Who are you ?
The question first hit me on a summer morning when I was six (yes I remember this so well !). I remember waking up in our very first house—the one that still holds all the good memories—and wandering into the bathroom. I saw myself in the mirror and just… stopped. It wasn’t about liking or disliking what I saw; it was a sudden, overwhelming sense of sheer randomness.
Why me? Why this specific face staring back? What were the odds I wasn’t born in another country, with entirely different DNA, looking nothing like this? What if I had different parents, went to a different school, and knew a completely different set of people? Why this particular life, right now? We didn’t have a computer or internet back then, so my childish curiosity went unanswered. But honestly, I don’t think a search engine would have helped. This question became a quiet torment for years. The more I wrestled with “Why me?”, the more a deeper, more fundamental question surfaced, teaming up with the first to battle my mind. My parents, bless them, would tell me to stop thinking about questions that even philosophers couldn’t answer. That second question was, of course: “Who am I?”
If I didn’t know who I was in the first place, how could I possibly understand why I was? I couldn’t answer either, so eventually, I let it go and focused more on watching cartoons and studying. But here I am, 18 years later. I still don’t have the answer, but I’m no longer letting the question go. Instead, I’m writing down everything I’ve searched for, discovered, and read. I’ve come to believe that you can’t truly be successful or do great things without a clear sense of who you are—your limits, your strengths, what you love, and what you can’t stand. No one can know themselves 100%, of course. The journey of self-discovery is about chipping away at the iceberg, understanding what we can, and being okay with the vast, hidden parts that our subconscious holds onto.
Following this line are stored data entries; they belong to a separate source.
@[simp] theorem State.climateStep5_lk  (s : State) (k : Link) :
    ((s.climateStep5).links.get k).live = (s.links.get k).live ∧ ((s.climateStep5).links.get k).timer = (s.links.get k).timer ∧
      ((s.climateStep5).links.get k).shortTaken = (s.links.get k).shortTaken ∧ ((s.climateStep5).links.get k).longTaken = (s.links.get k).longTaken ∧
      ((s.climateStep5).links.get k).shortN = (s.links.get k).shortN ∧ ((s.climateStep5).links.get k).longN = (s.links.get k).longN ∧
      ((s.climateStep5).links.get k).rxQueue = (s.links.get k).rxQueue ∧ ((s.climateStep5).links.get k).part = (s.links.get k).part ∧
      ((s.climateStep5).links.get k).batch = (s.links.get k).batch ∧ ((s.climateStep5).links.get k).snapshot = (s.links.get k).snapshot ∧
      ((s.climateStep5).links.get k).mask = (s.links.get k).mask ∧ ((s.climateStep5).links.get k).echo = (s.links.get k).echo := by
  unfold State.climateStep5; (try dsimp only); (repeat' split) <;> simp

@[simp] theorem State.climateStep5_uart  (s : State) :
    ((s.climateStep5).links.get .p).sent = (s.links.get .p).sent ∧
      ((s.climateStep5).links.get .t).sent = (s.links.get .t).sent := by
  unfold State.climateStep5; (try dsimp only); (repeat' split) <;> simp

@[simp] theorem State.climateStep6_frame  (s : State) :
    (s.climateStep6).pending = s.pending ∧ (s.climateStep6).phase = s.phase ∧
      (s.climateStep6).mu = s.mu ∧ (s.climateStep6).prev = s.prev ∧
      (s.climateStep6).acct = s.acct ∧ (s.climateStep6).chg = s.chg ∧
      (s.climateStep6).set = s.set ∧ (s.climateStep6).inForce = s.inForce ∧ (s.climateStep6).test = s.test ∧
      (s.climateStep6).reg = s.reg ∧ (s.climateStep6).alloc = s.alloc ∧
      (s.climateStep6).mot = s.mot ∧ (s.climateStep6).wind = s.wind ∧
      (s.climateStep6).light = s.light ∧ (s.climateStep6).can = s.can ∧
      (s.climateStep6).vehicle = s.vehicle ∧ (s.climateStep6).store = s.store ∧
      (s.climateStep6).handling = s.handling := by
  unfold State.climateStep6; (try dsimp only); (repeat' split) <;> simp

@[simp] theorem State.climateStep6_lk  (s : State) (k : Link) :
    ((s.climateStep6).links.get k).live = (s.links.get k).live ∧ ((s.climateStep6).links.get k).timer = (s.links.get k).timer ∧
      ((s.climateStep6).links.get k).shortTaken = (s.links.get k).shortTaken ∧ ((s.climateStep6).links.get k).longTaken = (s.links.get k).longTaken ∧
      ((s.climateStep6).links.get k).shortN = (s.links.get k).shortN ∧ ((s.climateStep6).links.get k).longN = (s.links.get k).longN ∧
      ((s.climateStep6).links.get k).rxQueue = (s.links.get k).rxQueue ∧ ((s.climateStep6).links.get k).part = (s.links.get k).part ∧
      ((s.climateStep6).links.get k).batch = (s.links.get k).batch ∧ ((s.climateStep6).links.get k).snapshot = (s.links.get k).snapshot ∧
      ((s.climateStep6).links.get k).mask = (s.links.get k).mask ∧ ((s.climateStep6).links.get k).echo = (s.links.get k).echo := by
  unfold State.climateStep6; (try dsimp only); (repeat' split) <;> simp

@[simp] theorem State.climateStep6_uart  (s : State) :
    ((s.climateStep6).links.get .p).sent = (s.links.get .p).sent ∧
      ((s.climateStep6).links.get .t).sent = (s.links.get .t).sent := by
  unfold State.climateStep6; (try dsimp only); (repeat' split) <;> simp

@[simp] theorem State.climateSweep_frame  (s : State) :
    (s.climateSweep).pending = s.pending ∧ (s.climateSweep).phase = s.phase ∧
      (s.climateSweep).mu = s.mu ∧ (s.climateSweep).prev = s.prev ∧
      (s.climateSweep).acct = s.acct ∧ (s.climateSweep).chg = s.chg ∧
      (s.climateSweep).set = s.set ∧ (s.climateSweep).inForce = s.inForce ∧ (s.climateSweep).test = s.test ∧
      (s.climateSweep).reg = s.reg ∧ (s.climateSweep).alloc = s.alloc ∧
      (s.climateSweep).mot = s.mot ∧ (s.climateSweep).wind = s.wind ∧
      (s.climateSweep).light = s.light ∧ (s.climateSweep).can = s.can ∧
      (s.climateSweep).vehicle = s.vehicle ∧ (s.climateSweep).store = s.store ∧
      (s.climateSweep).handling = s.handling := by
  unfold State.climateSweep; (try dsimp only); (repeat' split) <;> simp

@[simp] theorem State.climateSweep_lk  (s : State) (k : Link) :
    ((s.climateSweep).links.get k).live = (s.links.get k).live ∧ ((s.climateSweep).links.get k).timer = (s.links.get k).timer ∧
      ((s.climateSweep).links.get k).shortTaken = (s.links.get k).shortTaken ∧ ((s.climateSweep).links.get k).longTaken = (s.links.get k).longTaken ∧
      ((s.climateSweep).links.get k).shortN = (s.links.get k).shortN ∧ ((s.climateSweep).links.get k).longN = (s.links.get k).longN ∧
      ((s.climateSweep).links.get k).rxQueue = (s.links.get k).rxQueue ∧ ((s.climateSweep).links.get k).part = (s.links.get k).part ∧
      ((s.climateSweep).links.get k).batch = (s.links.get k).batch ∧ ((s.climateSweep).links.get k).snapshot = (s.links.get k).snapshot ∧
      ((s.climateSweep).links.get k).mask = (s.links.get k).mask ∧ ((s.climateSweep).links.get k).echo = (s.links.get k).echo := by
  unfold State.climateSweep; (try dsimp only); (repeat' split) <;> simp

@[simp] theorem State.climateSweep_uart  (s : State) :
    ((s.climateSweep).links.get .p).sent = (s.links.get .p).sent ∧
      ((s.climateSweep).links.get .t).sent = (s.links.get .t).sent := by
  unfold State.climateSweep; (try dsimp only); (repeat' split) <;> simp

/-! ### Demand register -/

/-- The targets handed on are no motors. -/
theorem regTargets_kind : ∀ t ∈ regTargets, ∀ r, recOf t = some r → recKind r ≠ .motor := by decide

@[simp] theorem State.handOn_frame (t : Nat) (v : Nat × WantedBy) (s : State) :
    (s.handOn t v).pending = s.pending ∧ (s.handOn t v).phase = s.phase ∧
      (s.handOn t v).mu = s.mu ∧ (s.handOn t v).prev = s.prev ∧
      (s.handOn t v).acct = s.acct ∧ (s.handOn t v).chg = s.chg ∧
      (s.handOn t v).set = s.set ∧ (s.handOn t v).inForce = s.inForce ∧ (s.handOn t v).test = s.test ∧
      (s.handOn t v).reg = s.reg ∧ (s.handOn t v).alloc = s.alloc ∧
      (s.handOn t v).wind = s.wind ∧ (s.handOn t v).can = s.can ∧
      (s.handOn t v).vehicle = s.vehicle ∧ (s.handOn t v).log = s.log ∧
      (s.handOn t v).store = s.store ∧ (s.handOn t v).handling = s.handling := by
  unfold State.handOn; (try dsimp only); (repeat' split) <;> simp

@[simp] theorem State.handOn_lk (t : Nat) (v : Nat × WantedBy) (s : State) (k : Link) :
    ((s.handOn t v).links.get k).live = (s.links.get k).live ∧ ((s.handOn t v).links.get k).timer = (s.links.get k).timer ∧
      ((s.handOn t v).links.get k).shortTaken = (s.links.get k).shortTaken ∧ ((s.handOn t v).links.get k).longTaken = (s.links.get k).longTaken ∧
      ((s.handOn t v).links.get k).shortN = (s.links.get k).shortN ∧ ((s.handOn t v).links.get k).longN = (s.links.get k).longN ∧
      ((s.handOn t v).links.get k).rxQueue = (s.links.get k).rxQueue ∧ ((s.handOn t v).links.get k).part = (s.links.get k).part ∧
      ((s.handOn t v).links.get k).batch = (s.links.get k).batch ∧ ((s.handOn t v).links.get k).snapshot = (s.links.get k).snapshot ∧
      ((s.handOn t v).links.get k).mask = (s.links.get k).mask ∧ ((s.handOn t v).links.get k).echo = (s.links.get k).echo := by
  unfold State.handOn; (try dsimp only); (repeat' split) <;> simp

@[simp] theorem State.handOn_uart (t : Nat) (v : Nat × WantedBy) (s : State) :
    ((s.handOn t v).links.get .p).sent = (s.links.get .p).sent ∧
      ((s.handOn t v).links.get .t).sent = (s.links.get .t).sent := by
  unfold State.handOn; (try dsimp only); (repeat' split) <;> simp

theorem State.handOn_mot {t : Nat} (h : t ∈ regTargets) (v : Nat × WantedBy) (s : State) :
    (s.handOn t v).mot = s.mot := by
  unfold State.handOn
  (repeat' split) <;> first
    | exact State.setWanted_mot (regTargets_kind t h _ (by assumption)) _ _ s
    | simp

@[simp] theorem State.echo_frame (os : List Origin) (s : State) :
    (s.echo os).pending = s.pending ∧ (s.echo os).phase = s.phase ∧
      (s.echo os).mu = s.mu ∧ (s.echo os).prev = s.prev ∧
      (s.echo os).acct = s.acct ∧ (s.echo os).chg = s.chg ∧
      (s.echo os).set = s.set ∧ (s.echo os).inForce = s.inForce ∧ (s.echo os).tab = s.tab ∧
      (s.echo os).test = s.test ∧ (s.echo os).reg = s.reg ∧
      (s.echo os).alloc = s.alloc ∧ (s.echo os).clim = s.clim ∧
      (s.echo os).water = s.water ∧ (s.echo os).mot = s.mot ∧
      (s.echo os).wind = s.wind ∧ (s.echo os).light = s.light ∧
      (s.echo os).can = s.can ∧ (s.echo os).vehicle = s.vehicle ∧
      (s.echo os).log = s.log ∧ (s.echo os).store = s.store ∧
      (s.echo os).handling = s.handling := by
  exact ⟨foldl_keeps_mem (State.pending) _ _ (fun b _ t => by split <;> simp) _,
    foldl_keeps_mem (State.phase) _ _ (fun b _ t => by split <;> simp) _,
    foldl_keeps_mem (State.mu) _ _ (fun b _ t => by split <;> simp) _,
    foldl_keeps_mem (State.prev) _ _ (fun b _ t => by split <;> simp) _,
    foldl_keeps_mem (State.acct) _ _ (fun b _ t => by split <;> simp) _,
    foldl_keeps_mem (State.chg) _ _ (fun b _ t => by split <;> simp) _,
    foldl_keeps_mem (State.set) _ _ (fun b _ t => by split <;> simp) _,
    foldl_keeps_mem (State.inForce) _ _ (fun b _ t => by split <;> simp) _,
    foldl_keeps_mem (State.tab) _ _ (fun b _ t => by split <;> simp) _,
    foldl_keeps_mem (State.test) _ _ (fun b _ t => by split <;> simp) _,
    foldl_keeps_mem (State.reg) _ _ (fun b _ t => by split <;> simp) _,
    foldl_keeps_mem (State.alloc) _ _ (fun b _ t => by split <;> simp) _,
    foldl_keeps_mem (State.clim) _ _ (fun b _ t => by split <;> simp) _,
    foldl_keeps_mem (State.water) _ _ (fun b _ t => by split <;> simp) _,
    foldl_keeps_mem (State.mot) _ _ (fun b _ t => by split <;> simp) _,
    foldl_keeps_mem (State.wind) _ _ (fun b _ t => by split <;> simp) _,
    foldl_keeps_mem (State.light) _ _ (fun b _ t => by split <;> simp) _,
    foldl_keeps_mem (State.can) _ _ (fun b _ t => by split <;> simp) _,
    foldl_keeps_mem (State.vehicle) _ _ (fun b _ t => by split <;> simp) _,
    foldl_keeps_mem (State.log) _ _ (fun b _ t => by split <;> simp) _,
    foldl_keeps_mem (State.store) _ _ (fun b _ t => by split <;> simp) _,
    foldl_keeps_mem (State.handling) _ _ (fun b _ t => by split <;> simp) _⟩
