-- ==== Sys2Proof/Laws/Motion.lean ====
section
/-!
SUPPORT. What the operations of the motion controllers leave unchanged.
-/

namespace Sys2Proof.Machine

@[simp] theorem State.stepLight_frame (a b : MotionState) (s : State) :
    (s.stepLight a b).pending = s.pending ∧ (s.stepLight a b).phase = s.phase ∧
      (s.stepLight a b).mu = s.mu ∧ (s.stepLight a b).prev = s.prev ∧
      (s.stepLight a b).acct = s.acct ∧ (s.stepLight a b).chg = s.chg ∧
      (s.stepLight a b).set = s.set ∧ (s.stepLight a b).inForce = s.inForce ∧ (s.stepLight a b).test = s.test ∧
      (s.stepLight a b).alloc = s.alloc ∧ (s.stepLight a b).mot = s.mot ∧
      (s.stepLight a b).wind = s.wind ∧ (s.stepLight a b).can = s.can ∧
      (s.stepLight a b).vehicle = s.vehicle ∧ (s.stepLight a b).log = s.log ∧
      (s.stepLight a b).store = s.store ∧ (s.stepLight a b).handling = s.handling := by
  unfold State.stepLight; (try dsimp only); (repeat' split) <;> simp

@[simp] theorem State.stepLight_lk (a b : MotionState) (s : State) (k : Link) :
    ((s.stepLight a b).links.get k).live = (s.links.get k).live ∧ ((s.stepLight a b).links.get k).timer = (s.links.get k).timer ∧
      ((s.stepLight a b).links.get k).shortTaken = (s.links.get k).shortTaken ∧ ((s.stepLight a b).links.get k).longTaken = (s.links.get k).longTaken ∧
      ((s.stepLight a b).links.get k).shortN = (s.links.get k).shortN ∧ ((s.stepLight a b).links.get k).longN = (s.links.get k).longN ∧
      ((s.stepLight a b).links.get k).rxQueue = (s.links.get k).rxQueue ∧ ((s.stepLight a b).links.get k).part = (s.links.get k).part ∧
      ((s.stepLight a b).links.get k).batch = (s.links.get k).batch ∧ ((s.stepLight a b).links.get k).snapshot = (s.links.get k).snapshot ∧
      ((s.stepLight a b).links.get k).mask = (s.links.get k).mask ∧ ((s.stepLight a b).links.get k).echo = (s.links.get k).echo := by
  unfold State.stepLight; (try dsimp only); (repeat' split) <;> simp

@[simp] theorem State.stepLight_uart (a b : MotionState) (s : State) :
    ((s.stepLight a b).links.get .p).sent = (s.links.get .p).sent ∧
      ((s.stepLight a b).links.get .t).sent = (s.links.get .t).sent := by
  unfold State.stepLight; (try dsimp only); (repeat' split) <;> simp

@[simp] theorem State.putMotion_frame (x : Bool) (d : Device) (b : MotionState) (f : Motion → Motion) (s : State) :
    (s.putMotion x d b f).pending = s.pending ∧ (s.putMotion x d b f).phase = s.phase ∧
      (s.putMotion x d b f).mu = s.mu ∧ (s.putMotion x d b f).prev = s.prev ∧
      (s.putMotion x d b f).acct = s.acct ∧ (s.putMotion x d b f).chg = s.chg ∧
      (s.putMotion x d b f).set = s.set ∧ (s.putMotion x d b f).inForce = s.inForce ∧ (s.putMotion x d b f).test = s.test ∧
      (s.putMotion x d b f).alloc = s.alloc ∧ (s.putMotion x d b f).wind = s.wind ∧
      (s.putMotion x d b f).can = s.can ∧ (s.putMotion x d b f).vehicle = s.vehicle ∧
      (s.putMotion x d b f).log = s.log ∧ (s.putMotion x d b f).store = s.store ∧
      (s.putMotion x d b f).handling = s.handling := by
  unfold State.putMotion; (try dsimp only); (repeat' split) <;> simp

@[simp] theorem State.putMotion_lk (x : Bool) (d : Device) (b : MotionState) (f : Motion → Motion) (s : State) (k : Link) :
    ((s.putMotion x d b f).links.get k).live = (s.links.get k).live ∧ ((s.putMotion x d b f).links.get k).timer = (s.links.get k).timer ∧
      ((s.putMotion x d b f).links.get k).shortTaken = (s.links.get k).shortTaken ∧ ((s.putMotion x d b f).links.get k).longTaken = (s.links.get k).longTaken ∧
      ((s.putMotion x d b f).links.get k).shortN = (s.links.get k).shortN ∧ ((s.putMotion x d b f).links.get k).longN = (s.links.get k).longN ∧
      ((s.putMotion x d b f).links.get k).rxQueue = (s.links.get k).rxQueue ∧ ((s.putMotion x d b f).links.get k).part = (s.links.get k).part ∧
      ((s.putMotion x d b f).links.get k).batch = (s.links.get k).batch ∧ ((s.putMotion x d b f).links.get k).snapshot = (s.links.get k).snapshot ∧
      ((s.putMotion x d b f).links.get k).mask = (s.links.get k).mask ∧ ((s.putMotion x d b f).links.get k).echo = (s.links.get k).echo := by
  unfold State.putMotion; (try dsimp only); (repeat' split) <;> simp

@[simp] theorem State.putMotion_uart (x : Bool) (d : Device) (b : MotionState) (f : Motion → Motion) (s : State) :
    ((s.putMotion x d b f).links.get .p).sent = (s.links.get .p).sent ∧
      ((s.putMotion x d b f).links.get .t).sent = (s.links.get .t).sent := by
  unfold State.putMotion; (try dsimp only); (repeat' split) <;> simp

@[simp] theorem State.setMotion_frame (d : Device) (b : MotionState) (f : Motion → Motion) (s : State) :
    (s.setMotion d b f).pending = s.pending ∧ (s.setMotion d b f).phase = s.phase ∧
      (s.setMotion d b f).mu = s.mu ∧ (s.setMotion d b f).prev = s.prev ∧
      (s.setMotion d b f).acct = s.acct ∧ (s.setMotion d b f).chg = s.chg ∧
      (s.setMotion d b f).set = s.set ∧ (s.setMotion d b f).inForce = s.inForce ∧ (s.setMotion d b f).test = s.test ∧
      (s.setMotion d b f).alloc = s.alloc ∧ (s.setMotion d b f).wind = s.wind ∧
      (s.setMotion d b f).can = s.can ∧ (s.setMotion d b f).vehicle = s.vehicle ∧
      (s.setMotion d b f).log = s.log ∧ (s.setMotion d b f).store = s.store ∧
      (s.setMotion d b f).handling = s.handling := by
  simp [State.setMotion]

@[simp] theorem State.setMotion_lk (d : Device) (b : MotionState) (f : Motion → Motion) (s : State) (k : Link) :
    ((s.setMotion d b f).links.get k).live = (s.links.get k).live ∧ ((s.setMotion d b f).links.get k).timer = (s.links.get k).timer ∧
      ((s.setMotion d b f).links.get k).shortTaken = (s.links.get k).shortTaken ∧ ((s.setMotion d b f).links.get k).longTaken = (s.links.get k).longTaken ∧
      ((s.setMotion d b f).links.get k).shortN = (s.links.get k).shortN ∧ ((s.setMotion d b f).links.get k).longN = (s.links.get k).longN ∧
      ((s.setMotion d b f).links.get k).rxQueue = (s.links.get k).rxQueue ∧ ((s.setMotion d b f).links.get k).part = (s.links.get k).part ∧
      ((s.setMotion d b f).links.get k).batch = (s.links.get k).batch ∧ ((s.setMotion d b f).links.get k).snapshot = (s.links.get k).snapshot ∧
      ((s.setMotion d b f).links.get k).mask = (s.links.get k).mask ∧ ((s.setMotion d b f).links.get k).echo = (s.links.get k).echo := by
  simp [State.setMotion]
In a way, this post is for me more than anyone. It’s an attempt to take a universe of messy thoughts and lay them out, to find some clarity in the chaos. We’ll start with some core philosophical and psychological concepts, play with a few thought experiments, explore diverse perspectives from history’s great thinkers, pull some insights from modern psychology, and end with some practical, reflective angles to help you on your own journey. Let’s begin.
One of the things I love most about philosophy is that a single question can have a dozen different answers. They can be contradictory, complementary, or just plain strange, but they are almost always well-argued. This is certainly the case with our question. Philosophers have been wrestling with it for centuries, and one of the core issues they’ve tackled is what they call the diachronic identity—a fancy term for a simple, yet profound, puzzle: What makes you the same person over time?
My six-year-old self was physically and mentally a world away from the person I am now, yet I have no doubt that he was me. So, what connects us? Broadly, the answers to this puzzle fall into two major camps.
You are your body
The first is the physical approach, sometimes called animalism. It argues that, at your core, you are a biological organism. Your identity is grounded in the continuous, uninterrupted existence of your body, and more specifically, your brain. The logic is intuitive: you could lose an arm and still be you, but if a disease like Alzheimer’s were to erase your mental life, many would argue that the “you” they knew is gone. From this perspective, your identity is tied to the living, functioning organism. Some even take it a step further, suggesting our fundamental self is encoded in our unique DNA, though most philosophers see that as more of a blueprint than the finished building.
You are your mind
On the complete opposite side of the ring is the psychological approach. This view argues that what matters isn’t the continuity of your body, but the continuity of your mental life. It’s not the physical brain that makes you you, but the stream of consciousness it produces. You are the same person you were years ago because you share a conscious link to that person’s experiences through memory.
The classic champion of this idea is the philosopher John Locke. He famously proposed a thought experiment: if the consciousness of a prince were transferred into the body of a cobbler, the resulting person would still be the prince, because they would have the prince’s memories and experiences. For Locke, your mind—that abstract collection of memories and awareness—is more fundamental to your identity than the body it happens to inhabit. This can remind us of one famous law principle, the reason you can be held accountable for an action committed years ago is that we assume a continuous chain of consciousness links you to the person who performed it. In the eyes of the law, you are one and the same.
What psychology says on this
While philosophy wrestles with what makes you the same person over time, psychology offers a brilliant model for how we experience the self in the present moment. William James distinguished between two aspects of the self:
- The “Me” is the self as an object—everything you can observe and describe about yourself. It’s your physical body, your clothes, your home, and your possessions. It’s also how your friends and family perceive you, the different social roles you play.
- The “I” is the self as the subject. It’s the more mysterious part: the pure ego, the thinker, the observer. It’s the part of you that is aware of the “Me.” It’s the “I” that is writing this post, and it’s the “I” in you that is reading it. When you look in the mirror, the “I” is the one doing the seeing.